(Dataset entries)
▬▬▬

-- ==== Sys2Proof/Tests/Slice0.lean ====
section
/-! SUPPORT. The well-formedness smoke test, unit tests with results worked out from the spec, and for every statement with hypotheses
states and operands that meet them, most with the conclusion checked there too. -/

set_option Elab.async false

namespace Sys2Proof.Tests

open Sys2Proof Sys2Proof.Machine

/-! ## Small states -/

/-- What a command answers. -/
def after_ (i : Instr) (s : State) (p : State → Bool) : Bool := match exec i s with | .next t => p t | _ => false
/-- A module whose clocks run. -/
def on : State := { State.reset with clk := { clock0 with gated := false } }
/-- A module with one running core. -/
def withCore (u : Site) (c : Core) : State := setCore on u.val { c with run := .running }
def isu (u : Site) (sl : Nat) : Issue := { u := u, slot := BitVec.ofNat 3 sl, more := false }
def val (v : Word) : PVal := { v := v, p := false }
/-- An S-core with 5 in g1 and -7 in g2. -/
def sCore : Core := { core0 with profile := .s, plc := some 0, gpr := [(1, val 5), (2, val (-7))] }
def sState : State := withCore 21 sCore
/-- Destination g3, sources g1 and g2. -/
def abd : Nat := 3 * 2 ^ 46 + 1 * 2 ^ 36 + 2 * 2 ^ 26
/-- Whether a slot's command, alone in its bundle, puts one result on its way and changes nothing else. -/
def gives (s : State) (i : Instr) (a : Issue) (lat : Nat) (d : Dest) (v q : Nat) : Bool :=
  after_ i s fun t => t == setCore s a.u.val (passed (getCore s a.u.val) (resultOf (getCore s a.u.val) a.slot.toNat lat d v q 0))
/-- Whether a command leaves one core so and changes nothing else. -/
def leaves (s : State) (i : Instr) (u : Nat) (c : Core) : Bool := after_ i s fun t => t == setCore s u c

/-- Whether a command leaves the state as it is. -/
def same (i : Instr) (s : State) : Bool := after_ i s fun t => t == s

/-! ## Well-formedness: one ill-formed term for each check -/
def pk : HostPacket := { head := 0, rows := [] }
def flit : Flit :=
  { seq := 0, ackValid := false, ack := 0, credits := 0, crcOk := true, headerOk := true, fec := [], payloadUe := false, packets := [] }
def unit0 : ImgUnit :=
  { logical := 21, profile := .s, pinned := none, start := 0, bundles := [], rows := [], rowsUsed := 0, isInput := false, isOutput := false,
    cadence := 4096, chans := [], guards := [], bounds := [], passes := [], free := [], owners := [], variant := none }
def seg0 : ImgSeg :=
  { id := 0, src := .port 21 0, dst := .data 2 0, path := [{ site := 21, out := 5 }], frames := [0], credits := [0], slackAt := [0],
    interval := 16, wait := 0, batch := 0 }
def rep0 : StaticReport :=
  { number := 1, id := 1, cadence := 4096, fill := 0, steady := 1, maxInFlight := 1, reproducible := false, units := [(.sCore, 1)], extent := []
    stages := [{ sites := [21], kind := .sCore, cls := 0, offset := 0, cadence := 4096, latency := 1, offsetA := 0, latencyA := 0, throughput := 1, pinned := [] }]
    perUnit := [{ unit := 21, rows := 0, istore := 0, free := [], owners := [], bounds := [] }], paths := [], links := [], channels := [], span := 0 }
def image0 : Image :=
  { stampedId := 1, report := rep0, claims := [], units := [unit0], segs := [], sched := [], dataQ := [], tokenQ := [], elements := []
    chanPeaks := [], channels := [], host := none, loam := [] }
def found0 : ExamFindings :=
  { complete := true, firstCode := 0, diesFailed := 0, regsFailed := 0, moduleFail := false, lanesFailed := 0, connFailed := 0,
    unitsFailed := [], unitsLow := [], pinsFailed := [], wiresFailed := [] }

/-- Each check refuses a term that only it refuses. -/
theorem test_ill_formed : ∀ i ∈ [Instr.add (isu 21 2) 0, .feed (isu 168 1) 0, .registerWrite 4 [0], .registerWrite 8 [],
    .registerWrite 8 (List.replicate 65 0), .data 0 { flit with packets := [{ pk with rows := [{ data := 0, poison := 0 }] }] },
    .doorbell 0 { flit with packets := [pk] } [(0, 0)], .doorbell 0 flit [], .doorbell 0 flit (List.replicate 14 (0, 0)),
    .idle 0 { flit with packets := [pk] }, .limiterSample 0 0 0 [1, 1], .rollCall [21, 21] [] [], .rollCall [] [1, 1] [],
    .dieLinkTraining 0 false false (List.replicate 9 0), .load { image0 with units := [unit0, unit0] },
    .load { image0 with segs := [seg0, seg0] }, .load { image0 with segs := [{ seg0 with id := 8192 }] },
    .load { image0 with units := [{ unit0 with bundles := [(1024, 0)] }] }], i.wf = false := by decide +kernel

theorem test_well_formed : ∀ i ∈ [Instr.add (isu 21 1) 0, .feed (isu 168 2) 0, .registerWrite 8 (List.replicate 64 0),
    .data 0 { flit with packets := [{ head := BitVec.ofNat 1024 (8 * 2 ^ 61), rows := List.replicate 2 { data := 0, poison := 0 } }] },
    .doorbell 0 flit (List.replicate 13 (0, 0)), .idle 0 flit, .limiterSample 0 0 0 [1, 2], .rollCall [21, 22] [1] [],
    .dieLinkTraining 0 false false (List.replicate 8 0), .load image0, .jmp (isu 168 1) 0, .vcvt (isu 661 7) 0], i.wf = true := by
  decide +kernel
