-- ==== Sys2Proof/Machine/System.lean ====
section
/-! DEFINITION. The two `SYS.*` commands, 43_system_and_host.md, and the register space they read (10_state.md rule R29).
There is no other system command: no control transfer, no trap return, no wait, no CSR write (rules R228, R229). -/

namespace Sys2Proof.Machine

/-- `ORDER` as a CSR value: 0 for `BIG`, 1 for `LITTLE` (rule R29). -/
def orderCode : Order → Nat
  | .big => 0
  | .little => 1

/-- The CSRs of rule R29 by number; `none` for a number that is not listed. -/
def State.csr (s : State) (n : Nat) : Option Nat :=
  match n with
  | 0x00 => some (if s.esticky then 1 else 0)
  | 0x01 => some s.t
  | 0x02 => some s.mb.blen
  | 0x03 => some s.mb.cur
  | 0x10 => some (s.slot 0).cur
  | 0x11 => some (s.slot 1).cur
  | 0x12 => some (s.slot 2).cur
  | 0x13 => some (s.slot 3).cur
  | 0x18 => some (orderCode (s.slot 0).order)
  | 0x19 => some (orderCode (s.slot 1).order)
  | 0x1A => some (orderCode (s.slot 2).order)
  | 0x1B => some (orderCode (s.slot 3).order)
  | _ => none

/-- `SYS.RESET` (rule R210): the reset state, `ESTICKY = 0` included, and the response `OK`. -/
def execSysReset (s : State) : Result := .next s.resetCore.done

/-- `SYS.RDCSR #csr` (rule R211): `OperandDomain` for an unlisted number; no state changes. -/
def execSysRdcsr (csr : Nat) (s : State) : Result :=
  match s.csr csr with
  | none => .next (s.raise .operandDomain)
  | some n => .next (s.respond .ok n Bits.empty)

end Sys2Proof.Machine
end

▬▬▬

**Aim of the exercise**
For this task, write out exactly the lines of the entries above, starting at the line with "def flit : Flit" and ending at the line with "complete := true, firstCode", both included, and no others.

**Expected answer**
def flit : Flit :=
  { seq := 0, ackValid := false, ack := 0, credits := 0, crcOk := true, headerOk := true, fec := [], payloadUe := false, packets := [] }
def unit0 : ImgUnit :=
  { logical := 21, profile := .s, pinned := none, start := 0, bundles := [], rows := [], rowsUsed := 0, isInput := false, isOutput := false,
    cadence := 4096, chans := [], guards := [], bounds := [], passes := [], free := [], owners := [], variant := none }
def seg0 : ImgSeg :=
  { id := 0, src := .port 21 0, dst := .data 2 0, path := [{ site := 21, out := 5 }], frames := [0], credits := [0], slackAt := [0],
    interval := 16, wait := 0, batch := 0 }
def rep0 : StaticReport :=
  { number := 1, id := 1, cadence := 4096, fill := 0, steady := 1, maxInFlight := 1, reproducible := false, units := [(.sCore, 1)], extent := []
    stages := [{ sites := [21], kind := .sCore, cls := 0, offset := 0, cadence := 4096, latency := 1, offsetA := 0, latencyA := 0, throughput := 1, pinned := [] }]
    perUnit := [{ unit := 21, rows := 0, istore := 0, free := [], owners := [], bounds := [] }], paths := [], links := [], channels := [], span := 0 }
def image0 : Image :=
  { stampedId := 1, report := rep0, claims := [], units := [unit0], segs := [], sched := [], dataQ := [], tokenQ := [], elements := []
    chanPeaks := [], channels := [], host := none, loam := [] }
def found0 : ExamFindings :=
  { complete := true, firstCode := 0, diesFailed := 0, regsFailed := 0, moduleFail := false, lanesFailed := 0, connFailed := 0,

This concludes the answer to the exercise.